Problem: Nothing in the records may be altered, so transcribe them exactly.

Data for the task:
theorem effStopInterface_keeps (p : Nat) (cause : Nat) {s0 s : State} (hk : Keeps s0 s) :
    Keeps s0 (effStopInterface s p cause) := by
  unfold effStopInterface
  repeat with_reducible first
    | assumption | apply endChm_keeps | apply reply_keeps | apply Keeps.ite
    | (extract_lets +onlyGivenNames xx; revert xx; intro (x : Sec); skip) | split | refine Keeps.updSec ?_ rfl rfl

theorem effSpdmGetMeasurements_keeps (fn : Nat) (i : Nat) {s0 s : State} (hk : Keeps s0 s) :
    Keeps s0 (effSpdmGetMeasurements s fn i) := by
  unfold effSpdmGetMeasurements
  repeat with_reducible first | assumption | apply reply_keeps | apply Keeps.ite | split

theorem effClaim_keeps (fn root extKey : Nat) (authentic : Bool) {s0 s : State} (hk : Keeps s0 s) :
    Keeps s0 (effClaim s fn root extKey authentic) := by
  unfold effClaim
  refine Keeps.ite (reply_keeps _ _ _ hk) (reply_keeps _ _ _ ?_)
  exact ⟨hk.pending, fun i => ⟨(hk.inv i).memory, (hk.inv i).registers, rfl⟩⟩

theorem effSetFleet_keeps (secret : Nat) (chained : Bool) {s0 s : State} (hk : Keeps s0 s) :
    Keeps s0 (effSetFleet s secret chained) := by
  unfold effSetFleet
  split
  · exact reply_keeps _ _ _ hk
  · rename_i h
    refine reply_keeps _ _ _ ⟨hk.pending, fun i => ⟨(hk.inv i).memory, (hk.inv i).registers, ?_⟩⟩
    simp only [State.opSession, State.provisioned, Bool.or_eq_true, Bool.not_eq_true', not_or, Bool.not_eq_false,
      Bool.and_eq_true] at h
    simp [State.secretsOwned, h.1.1.2]

theorem effSetExtKey_keeps (key : Nat) (chained : Bool) {s0 s : State} (hk : Keeps s0 s) :
    Keeps s0 (effSetExtKey s key chained) := by
  unfold effSetExtKey
  repeat with_reducible first
    | assumption | apply reply_keeps | apply Keeps.ite | (extract_lets +onlyGivenNames xx; revert xx; intro (x : Sec); skip)
    | refine Keeps.updSec ?_ rfl rfl

theorem effSetCak_keeps (subPort key : Nat) (chained : Bool) {s0 s : State} (hk : Keeps s0 s) :
    Keeps s0 (effSetCak s subPort key chained) := by
  unfold effSetCak
  split
  · exact reply_keeps _ _ _ hk
  · rename_i h
    refine reply_keeps _ _ _ ⟨hk.pending, fun i => ⟨(hk.inv i).memory, (hk.inv i).registers, ?_⟩⟩
    simp only [State.opSession, State.provisioned, Bool.or_eq_true, Bool.not_eq_true', not_or, Bool.not_eq_false,
      Bool.and_eq_true] at h
    simp [State.secretsOwned, h.1.1.2]

theorem effDebugUnlock_keeps (facility : Nat) (signed : Bool) {s0 s : State} (hk : Keeps s0 s) :
    Keeps s0 (effDebugUnlock s facility signed) := by
  unfold effDebugUnlock
  repeat with_reducible first | assumption | apply reply_keeps | apply security_keeps | apply setDebug_keeps | apply Keeps.ite

theorem effDecommission_keeps (chained : Bool) {s0 s : State} (hk : Keeps s0 s) : Keeps s0 (effDecommission s chained) := by
  unfold effDecommission
  refine Keeps.ite (reply_keeps _ _ _ hk) (reply_keeps _ _ _ ?_)
  exact ⟨hk.pending, fun i => ⟨(hk.inv i).memory, (hk.inv i).registers, rfl⟩⟩

theorem freeze_keeps (p : Nat) {s0 s : State} (hk : Keeps s0 s) :
    Keeps s0 (State.freeze s p) := by
  unfold State.freeze
  repeat with_reducible first
    | assumption | (extract_lets +onlyGivenNames xx; revert xx; intro x; clear_value x) | apply Keeps.upd

theorem resetPartRegs_keeps (p : Nat) {s0 s : State} (hk : Keeps s0 s) :
    Keeps s0 (State.resetPartRegs s p) := by
  unfold State.resetPartRegs
  repeat with_reducible first
    | assumption | (extract_lets +onlyGivenNames xx; revert xx; intro x; clear_value x) | apply Keeps.dropRegs

theorem writeConfig_keeps (p : Nat) (b : Bytes) {s0 s : State} (hk : Keeps s0 s) :
    Keeps s0 (State.writeConfig s p b) := by
  unfold State.writeConfig
  repeat with_reducible first
    | assumption | apply put_keeps | apply resetPartRegs_keeps | refine Keeps.foldl _ (fun _ _ _ => ?_) ?_

theorem setPart_keeps (p : Nat) (f : Part → Part) {s0 s : State} (hk : Keeps s0 s) :
    Keeps s0 (State.setPart s p f) := by
  unfold State.setPart
  repeat with_reducible first | assumption | apply Keeps.upd

theorem configure_keeps (p : Nat) (b : Bytes) {s0 s : State} (hk : Keeps s0 s) :
    Keeps s0 (State.configure s p b) := by
  unfold State.configure
  repeat with_reducible first | assumption | apply put_keeps | apply setPart_keeps | apply writeConfig_keeps

theorem clearTables_keeps (p : Nat) {s0 s : State} (hk : Keeps s0 s) :
    Keeps s0 (State.clearTables s p) := by
  unfold State.clearTables
  exact (dropEntries_keeps _ hk).upd

theorem eraseSeq_keeps (qi : Nat) {s0 s : State} (hk : Keeps s0 s) :
    Keeps s0 (State.eraseSeq s qi) := by
  unfold State.eraseSeq
  repeat with_reducible first
    | assumption | apply dropIndex_keeps | apply openGroup_keeps | apply releaseChunk_keeps | apply setSeq_keeps
    | apply Keeps.ite | refine Keeps.foldl _ (fun _ _ _ => ?_) ?_

theorem eraseLeaf_keeps (i : Nat) {s0 s : State} (hk : Keeps s0 s) :
    Keeps s0 (State.eraseLeaf s i) := by
  unfold State.eraseLeaf
  repeat with_reducible first
    | assumption | apply evict_keeps | apply poisonLeaf_keeps | apply setLeaf_keeps | apply settle_keeps | apply Keeps.ite
    | split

Solution to this exercise:
theorem effStopInterface_keeps (p : Nat) (cause : Nat) {s0 s : State} (hk : Keeps s0 s) :
    Keeps s0 (effStopInterface s p cause) := by
  unfold effStopInterface
  repeat with_reducible first
    | assumption | apply endChm_keeps | apply reply_keeps | apply Keeps.ite
    | (extract_lets +onlyGivenNames xx; revert xx; intro (x : Sec); skip) | split | refine Keeps.updSec ?_ rfl rfl

theorem effSpdmGetMeasurements_keeps (fn : Nat) (i : Nat) {s0 s : State} (hk : Keeps s0 s) :
    Keeps s0 (effSpdmGetMeasurements s fn i) := by
  unfold effSpdmGetMeasurements
  repeat with_reducible first | assumption | apply reply_keeps | apply Keeps.ite | split

theorem effClaim_keeps (fn root extKey : Nat) (authentic : Bool) {s0 s : State} (hk : Keeps s0 s) :
    Keeps s0 (effClaim s fn root extKey authentic) := by
  unfold effClaim
  refine Keeps.ite (reply_keeps _ _ _ hk) (reply_keeps _ _ _ ?_)
  exact ⟨hk.pending, fun i => ⟨(hk.inv i).memory, (hk.inv i).registers, rfl⟩⟩

theorem effSetFleet_keeps (secret : Nat) (chained : Bool) {s0 s : State} (hk : Keeps s0 s) :
    Keeps s0 (effSetFleet s secret chained) := by
  unfold effSetFleet
  split
  · exact reply_keeps _ _ _ hk
  · rename_i h
    refine reply_keeps _ _ _ ⟨hk.pending, fun i => ⟨(hk.inv i).memory, (hk.inv i).registers, ?_⟩⟩
    simp only [State.opSession, State.provisioned, Bool.or_eq_true, Bool.not_eq_true', not_or, Bool.not_eq_false,
      Bool.and_eq_true] at h
    simp [State.secretsOwned, h.1.1.2]

theorem effSetExtKey_keeps (key : Nat) (chained : Bool) {s0 s : State} (hk : Keeps s0 s) :
    Keeps s0 (effSetExtKey s key chained) := by
  unfold effSetExtKey
  repeat with_reducible first
    | assumption | apply reply_keeps | apply Keeps.ite | (extract_lets +onlyGivenNames xx; revert xx; intro (x : Sec); skip)
    | refine Keeps.updSec ?_ rfl rfl

theorem effSetCak_keeps (subPort key : Nat) (chained : Bool) {s0 s : State} (hk : Keeps s0 s) :
    Keeps s0 (effSetCak s subPort key chained) := by
  unfold effSetCak
  split
  · exact reply_keeps _ _ _ hk
  · rename_i h
    refine reply_keeps _ _ _ ⟨hk.pending, fun i => ⟨(hk.inv i).memory, (hk.inv i).registers, ?_⟩⟩
    simp only [State.opSession, State.provisioned, Bool.or_eq_true, Bool.not_eq_true', not_or, Bool.not_eq_false,
      Bool.and_eq_true] at h
    simp [State.secretsOwned, h.1.1.2]

theorem effDebugUnlock_keeps (facility : Nat) (signed : Bool) {s0 s : State} (hk : Keeps s0 s) :
    Keeps s0 (effDebugUnlock s facility signed) := by
  unfold effDebugUnlock
  repeat with_reducible first | assumption | apply reply_keeps | apply security_keeps | apply setDebug_keeps | apply Keeps.ite

theorem effDecommission_keeps (chained : Bool) {s0 s : State} (hk : Keeps s0 s) : Keeps s0 (effDecommission s chained) := by
  unfold effDecommission
  refine Keeps.ite (reply_keeps _ _ _ hk) (reply_keeps _ _ _ ?_)
  exact ⟨hk.pending, fun i => ⟨(hk.inv i).memory, (hk.inv i).registers, rfl⟩⟩

theorem freeze_keeps (p : Nat) {s0 s : State} (hk : Keeps s0 s) :
    Keeps s0 (State.freeze s p) := by
  unfold State.freeze
  repeat with_reducible first
    | assumption | (extract_lets +onlyGivenNames xx; revert xx; intro x; clear_value x) | apply Keeps.upd

theorem resetPartRegs_keeps (p : Nat) {s0 s : State} (hk : Keeps s0 s) :
    Keeps s0 (State.resetPartRegs s p) := by
  unfold State.resetPartRegs
  repeat with_reducible first
    | assumption | (extract_lets +onlyGivenNames xx; revert xx; intro x; clear_value x) | apply Keeps.dropRegs

theorem writeConfig_keeps (p : Nat) (b : Bytes) {s0 s : State} (hk : Keeps s0 s) :
    Keeps s0 (State.writeConfig s p b) := by
  unfold State.writeConfig
  repeat with_reducible first
    | assumption | apply put_keeps | apply resetPartRegs_keeps | refine Keeps.foldl _ (fun _ _ _ => ?_) ?_

theorem setPart_keeps (p : Nat) (f : Part → Part) {s0 s : State} (hk : Keeps s0 s) :
    Keeps s0 (State.setPart s p f) := by
  unfold State.setPart
  repeat with_reducible first | assumption | apply Keeps.upd

theorem configure_keeps (p : Nat) (b : Bytes) {s0 s : State} (hk : Keeps s0 s) :
    Keeps s0 (State.configure s p b) := by
  unfold State.configure
  repeat with_reducible first | assumption | apply put_keeps | apply setPart_keeps | apply writeConfig_keeps

theorem clearTables_keeps (p : Nat) {s0 s : State} (hk : Keeps s0 s) :
    Keeps s0 (State.clearTables s p) := by
  unfold State.clearTables
  exact (dropEntries_keeps _ hk).upd

theorem eraseSeq_keeps (qi : Nat) {s0 s : State} (hk : Keeps s0 s) :
    Keeps s0 (State.eraseSeq s qi) := by
  unfold State.eraseSeq
  repeat with_reducible first
    | assumption | apply dropIndex_keeps | apply openGroup_keeps | apply releaseChunk_keeps | apply setSeq_keeps
    | apply Keeps.ite | refine Keeps.foldl _ (fun _ _ _ => ?_) ?_

theorem eraseLeaf_keeps (i : Nat) {s0 s : State} (hk : Keeps s0 s) :
    Keeps s0 (State.eraseLeaf s i) := by
  unfold State.eraseLeaf
  repeat with_reducible first
    | assumption | apply evict_keeps | apply poisonLeaf_keeps | apply setLeaf_keeps | apply settle_keeps | apply Keeps.ite
    | split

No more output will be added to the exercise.